1. Field of the Invention
The present invention is directed generally to an electromagnetic relay having a coil which includes a winding applied to a coil member between end flanges thereof and having a core axially arranged within the winding. A yoke is included arranged outside of the winding and connected to one end of the core. An armature is seated at the yoke and forms a working air gap with the free end of the core. At least one switch contact is actuateable by the armature, the switch contact being connected through a power lead element to a terminal element, whereby the power lead element is conducted at least once through the excitation flux circuit formed by the yoke, core, and the armature.

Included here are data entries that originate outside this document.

-- ==== Sys2Proof/Word.lean ====
section
/-! DEFINITION. The word types of the block: every register value is a u64, every buffer cell is a byte
(`00_scope.md` R8, R10). Shifts, wrapping subtraction, AND, OR and XOR are `BitVec`'s own (R12); a signed
reading is `BitVec.toInt` (R10). -/

namespace Sys2Proof

/-- Width in bits of every value operand and result (R8). -/
abbrev XLEN : Nat := 64

/-- A u64: the width `XLEN` of every value operand and result (R8, R10). -/
abbrev Word := BitVec 64

/-- One byte of the buffer (R10). -/
abbrev Byte := BitVec 8

end Sys2Proof
end

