-- ==== Sys2Proof/Machine/Transactions.lean ====
section
/-! DEFINITION. The host transactions (`10_state.md` R27 to R34): reads and writes through the address map, the issue of
a command by a write to `CMD`, and `Reset`; and the assembler's lines as transactions (`30_encoding.md` R88 to R90). -/

namespace Sys2Proof.Machine

/-- The value a `HostRead` returns (`10_state.md` R33). -/
def hostRead (a : BitVec 9) (s : State) : Word :=
  match locate a with
  | .reg r => s.readReg r
  | .status => s.code.setWidth 64
  | .blen => s.blen.setWidth 64
  | .cmd => 0#64
  | .buf k => (s.readByte k).setWidth 64
  | .unmapped => 0#64

/-- A host write of `BLEN`: taken when the whole value is at most `BUFCAP`, else ignored (`10_state.md` R28). -/
def hostSetBlen (v : Word) (s : State) : State :=
  if v.toNat ≤ Config.BUFCAP then s.setBlen (v.setWidth 8) else s

/-- The write of a command's code to the host, when the command has ended (`10_state.md` R29). -/
def returnCode : Host.Outcome State Fault Refusal → Host.Outcome State Fault Refusal
  | .next s => .next (s.pushReply (.code s.code))
  | .fault r => .fault r
  | .refused r => .refused r

/-- A write to `CMD` decodes the value and runs the command; a value that decodes to nothing raises `IllegalCommand`
(`10_state.md` R29, `30_encoding.md` R86). -/
def runCommand (v : Word) (s : State) : Host.Outcome State Fault Refusal :=
  match decode (.command v) with
  | .ok i => exec i s
  | .error _ => raise .illegalCommand s

/-- `HostWrite(a, v)` (`10_state.md` R33). A write to `STATUS` or to an unmapped address is ignored (R27, R34). -/
def hostWrite (a : BitVec 9) (v : Word) (s : State) : Host.Outcome State Fault Refusal :=
  match locate a with
  | .reg r => .next (s.setReg r v)
  | .status => .next s
  | .blen => .next (hostSetBlen v s)
  | .cmd => returnCode (runCommand v s)
  | .buf k => .next (s.writeByte k (v.setWidth 8))
  | .unmapped => .next s

/-- `Reset`: the reset state, with fresh free values for the buffer; the host's program and its record go on
(`10_state.md` R36, `70_reset_and_hazards.md` R210; log entries 1, 3). -/
def hostReset (s : State) : State :=
  { State.reset with resets := s.resets + 1, pending := s.pending, replies := s.replies }

/-- One transaction of the host (`10_state.md` R32). -/
def transact (tx : HostTx) (s : State) : Host.Outcome State Fault Refusal :=
  match tx with
  | .write a v => hostWrite a v s
  | .read a => .next (s.pushReply (.value (hostRead a s)))
  | .reset => .next (hostReset s)

/-- The host performs the first transaction of its program; with none left, the block does nothing
(`70_reset_and_hazards.md` R211, R212, R223). -/
def perform (s : State) : Host.Outcome State Fault Refusal :=
  match s.pending with
  | [] => .next s
  | tx :: rest => transact tx { s with pending := rest }

/-- The transaction that carries an encoded instruction to the block: a command word is written to `CMD` (R29), a
header byte to its buffer offset (`10_state.md` R35). -/
def carrier : Encoding → HostTx
  | .command v => .write Config.CMD_ADDR v
  | .wire0 b => .write (BitVec.ofNat 9 Config.BUF_BASE) (b.setWidth 64)
  | .wire1 b => .write (BitVec.ofNat 9 (Config.BUF_BASE + 1)) (b.setWidth 64)

/-- `PUTB`'s address, `0x100 + off` (`30_encoding.md` R90). DESIGN CHOICE (log entry 9): `off` is 0 to 255, since `0x100 +
off` with a greater one is no 9-bit address (`10_state.md` R32) and R90 gives `off` no range. -/
def byteAddr (off : BitVec 8) : BitVec 9 := 1#1 ++ off

/-- `PUTB 0, b0` ... `PUTB n-1, bn-1`, from offset `k` on (`30_encoding.md` R90). DESIGN CHOICE (log entry 9): a `LOAD` of
more than 256 bytes would need `PUTB 256` and up, for which the spec has no transaction; the model takes such an offset
modulo 256, so these bytes overwrite `buf[0]` onwards. -/
def loadBytes : Nat → List Byte → List HostTx
  | _, [] => []
  | k, b :: bs => .write (byteAddr (BitVec.ofNat 8 k)) (b.setWidth 64) :: loadBytes (k + 1) bs

/-- The transactions an assembler line stands for (`30_encoding.md` R88 to R90; a `LOAD` longer than the address space
holds: log entry 9). -/
def assemble : AsmLine → List HostTx
  | .instr i => [carrier (encode i)]
  | .cmd v => [.write Config.CMD_ADDR v]
  | .set r v => [.write (regAddr r) v]
  | .get r => [.read (regAddr r)]
  | .putb off v => [.write (byteAddr off) v]
  | .getb off => [.read (byteAddr off)]
  | .setlen v => [.write Config.BLEN_ADDR v]
  | .getlen => [.read Config.BLEN_ADDR]
  | .getst => [.read Config.STATUS_ADDR]
  | .reset => [.reset]
  | .load bs => loadBytes 0 bs ++ [.write Config.BLEN_ADDR (BitVec.ofNat 64 bs.length)]

end Sys2Proof.Machine
end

2. Description of the Related Art
When switching electromagnetic load relays, a problem occurs in specific applications in that the excitation voltage for the winding drops off during the attraction of the armature. As a result, the armature is no longer fully attracted under certain circumstances which causes the armature to undergo a chattering motion. This causes the switch contact to either not close or to undergo repeated interruptions or openings before closing. This problem occurs particularly often in applications where the voltage source for the excitation winding of the relay also simultaneously supplies the current to the load, as is specifically the case in motor vehicles. When certain users or loads, such as lamps or starters, are switched on in a motor vehicle, extremely high turn-on current peaks appear which leads to the reduction of the battery voltage. Thus, reliable operation of the relay is no longer assured.
Another, related problem occurs when relays are driven by mechanical switches which have multiply longer bouncing times for the switch elements. As a result of these bouncing impacts, the relay is then also multiply switched on and off until it ultimately closes. Particularly when extremely high turn-on current peaks are required by the load, this leads to great stressing and/or erosion of the relay contacts. In extreme cases, for example, when switching lamp currents, it leads to welding of the contact members.
In a relay disclosed in European Published Application 0 231 793 and corresponding U.S. Pat. No. 4,803,589, it is provided to conduct the load current between the coil and yoke so that an auxiliary excitation is induced isodirectionally with the excitation of the winding. Given appropriate dimensioning, a reliable response of the relay is guaranteed in this way even when the excitation voltage drops off during the turn-on event or is interrupted in the interim as a consequence of a bouncing switch.
Given a relay of small volume, however, problems arise for guiding the load current around the excitation flux circuit under certain circumstances when there is only an extremely small gap present between the winding and the yoke, so that it is only possible to conduct a power lead element of large cross section therethrough with difficulty. It has thereby also been proposed to conduct a thin plate which occupies essentially the entire length of the winding between the winding and the yoke as the power lead element in order to obtain the required cross section for the load current and still provide an optimally low height. In any case, however, problems derive during assembly and problems derive in view of the insulation between the load circuit and winding in this type of relay.